44.    In regard to the applicant’s political activism in Australia, I find that his involvement is low-profile and intermittent. He does not identify strongly with any specific organisation and said that he participates’ when he sees something wrong’. The applicant’s response was vague when asked to detail his activism in Australia. He said that he followed his friends and helped them in relation to the 2021 protests about the Tigrayan war. [A named person’s] support letter refers to the applicant contributing significantly to fundraising and creating awareness about the suffering of the Tigrayan people. [Leader A] states that the applicant contributes though voluntary work as a Jeberti youth leader. [Witness C’s] support letter refers to the applicant advocating for peace, disturbing pamphlets, creating awareness about the Tigrayan war and volunteering to support his [productions].

45.    The representative submits that the applicant, as a supporter of Tigrayan rights, fears being attributed with pro-Tigray People’s Liberation Front (TPLF) views. As he holds his pro-Tigrayan and anti-government views strongly he would not hesitate to be active in the pro-Tigray movement if returned to Ethiopia. The submission also refers to the applicant’s ‘discreet political opinions’ which are ethnic in nature and should be assessed cumulatively as well as individually.

46.    On the basis of the applicant’s evidence I accept that the applicant holds political views and expresses them in a ‘discreet’ manner. His participation in political activities in Australia is low-key and intermittent. He has not claimed that he expresses his views on social media nor is there any independent evidence of his participation in public protests.

47.    On the evidence before me I am not satisfied that the applicant’s past or current political views give him a profile that would attract the attention of the Ethiopian authorities. I am not satisfied that there is a real chance of serious harm on the basis of the applicant’s actual or imputed political views alone.

Claims of harm due to ethnicity/nationality

48.    Having sought to clarify the applicant’s ethnic identity, I accept his explanation that he considers himself to be an Ethiopian citizen with Eritrean and Tigrayan cultural background.
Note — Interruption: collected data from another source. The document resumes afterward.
-- ==== Sys2Proof/Machine/Assembler.lean ====
section
/-! DEFINITION. Assembler syntax: mnemonic, a space, the destination, a comma, the source (30_encoding.md R62). The
spelling of registers and memory operands is general knowledge by the spec's own mark (GK4, GK23). No step reads it. -/

namespace Sys2Proof.Machine

/-- The mnemonic of the opcode table, by element width (30_encoding.md R50, R51). -/
def mnemonicOf : Width → String
  | .b => "PCMPGTB"
  | .w => "PCMPGTW"
  | .d => "PCMPGTD"

/-- The name of a register of a form's file: `mm0` to `mm7`, `xmm0` to `xmm7`. -/
def fileName (size : OpSize) (r : RegNum) : String :=
  match size with
  | .s64 => "mm" ++ toString r.toNat
  | .s128 => "xmm" ++ toString r.toNat

/-- The name of a general register by number (30_encoding.md R54). -/
def name32 (r : RegNum) : String := ["EAX", "ECX", "EDX", "EBX", "ESP", "EBP", "ESI", "EDI"].getD r.toNat ""

/-- The register part of a 16-bit form by `rm` (30_encoding.md R56). -/
def name16 (rm : RegNum) : String :=
  ["BX+SI", "BX+DI", "BP+SI", "BP+DI", "SI", "DI", "BP", "BX"].getD rm.toNat ""

/-- The last `digits` hexadecimal digits of a number. -/
def hexDigits (n : Nat) : Nat → List Char
  | 0 => []
  | digits + 1 => hexDigits (n / 16) digits ++ ["0123456789ABCDEF".toList.getD (n % 16) '0']

/-- A number in hexadecimal with a prefix. -/
def hexText (n digits : Nat) : String := "0x" ++ String.ofList (hexDigits n digits)

/-- A sign-extended one-byte displacement after a register. -/
def disp8Text (d : Byte) : String :=
  if d.toInt < 0 then "-" ++ toString d.toInt.natAbs else "+" ++ toString d.toInt.natAbs

/-- The displacement of a 32-bit form after a register. -/
def disp32Text : Disp32 → String
  | .none => ""
  | .d8 d => disp8Text d
  | .d32 d => "+" ++ hexText d.toNat 8

/-- The displacement of a 16-bit form after a register. -/
def disp16Text : Disp16 → String
  | .none => ""
  | .d8 d => disp8Text d
  | .d16 d => "+" ++ hexText d.toNat 4

/-- The scaled index of a SIB byte, empty when `index = 100`. -/
def indexText (scale : BitVec 2) (index : RegNum) : String :=
  if index = 4 then "" else name32 index ++ (if scale = 0 then "" else "*" ++ toString (2 ^ scale.toNat))

/-- Two parts of a sum. -/
def plusText (a b : String) : String := if b = "" then a else if a = "" then b else a ++ "+" ++ b

/-- The inside of the brackets of a 32-bit form. -/
def addr32Text : Addr32 → String
  | .based rm disp => name32 rm ++ disp32Text disp
  | .direct d => hexText d.toNat 8
  | .sib scale index base disp => plusText (name32 base) (indexText scale index) ++ disp32Text disp
  | .sibNoBase scale index d => plusText (indexText scale index) (hexText d.toNat 8)

/-- The inside of the brackets of a 16-bit form. -/
def addr16Text : Addr16 → String
  | .based rm disp => name16 rm ++ disp16Text disp
  | .direct d => hexText d.toNat 4

/-- A segment's name. -/
def segText : Seg → String
  | .cs => "CS"
  | .ds => "DS"
  | .es => "ES"
  | .fs => "FS"
  | .gs => "GS"
  | .ss => "SS"

/-- The override before a memory operand. -/
def overrideText (lead : List Lead) : String :=
  match overrideOf lead with
  | some seg => segText seg ++ ":"
  | none => ""

/-- The source operand. -/
def srcText (size : OpSize) (lead : List Lead) : Src → String
  | .reg r => fileName size r
  | .mem32 a => overrideText lead ++ "[" ++ addr32Text a ++ "]"
  | .mem16 a => overrideText lead ++ "[" ++ addr16Text a ++ "]"

/-- An instruction as the assembler writes it (30_encoding.md R62). -/
def asmText (i : Instr) : String :=
  mnemonicOf i.width ++ " " ++ fileName i.size i.dst ++ ", " ++ srcText i.size i.lead i.src

end Sys2Proof.Machine
end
I also find reasonable his explanation that he initially identified as Eritrean, and not Tigrayan, because it is customary for a child to identify with their father’s ethnic/cultural background. I am satisfied that in Ethiopia the applicant could be considered to be either Eritrean or Tigrayan or both.

49.    The applicant’s evidence at hearing indicates that he does not identify strongly with any one cultural community in Australia. Rather, he engages with individuals and communities whose values and objectives are aligned with his. I conclude from his evidence that he values peace and human rights above any specific ethnic or cultural privileges.

50.    The issue I must consider is whether, if he returns to his home area of Addis Ababa in Ethiopia, the applicant will face persecution on the basis of his Eritrean/Tigrayan identity.

51.    I have considered the applicant’s claim that, when he visited Ethiopia in 2013, he was readily identified by people as Eritrean and he was associated with his father who had been deported. Given that he had been [under age] when he left Ethiopia and he was [age] years old when he returned, I have some doubts that he would have been so quickly identified – he had no family living in Addis Ababa so he stayed at a hotel and with friends and only for 3 weeks. I am willing to accept, however, that identity and family ties is extremely important in Ethiopia and that people could have insisted that he disclose his identity. I also found that the applicant’s account of the harassment was very vague. He said that he ‘had problems’ as he was identified and harassed because of his father. He did not have problems entering or leaving the country but said that the officials ‘looked at him with hostility’. If the applicant had been harassed to this extent I reasonably expect that he would provide more detail about the incidents and the identity of those responsible. Further, despite claiming that he was identified, followed and harassed in Ethiopia in 2013, he returned again in 2015 at a time when he had residency in [Country 1] and had been granted a visitor visa to Australia. I find it surprising that the applicant would choose to face harassment and possible harm to visit Ethiopia when he had other options in safe countries. I accept that the applicant may have experienced some discriminatory remarks while visiting Addis Ababa but I do not accept that he was harassed and followed to the extent that he has claimed.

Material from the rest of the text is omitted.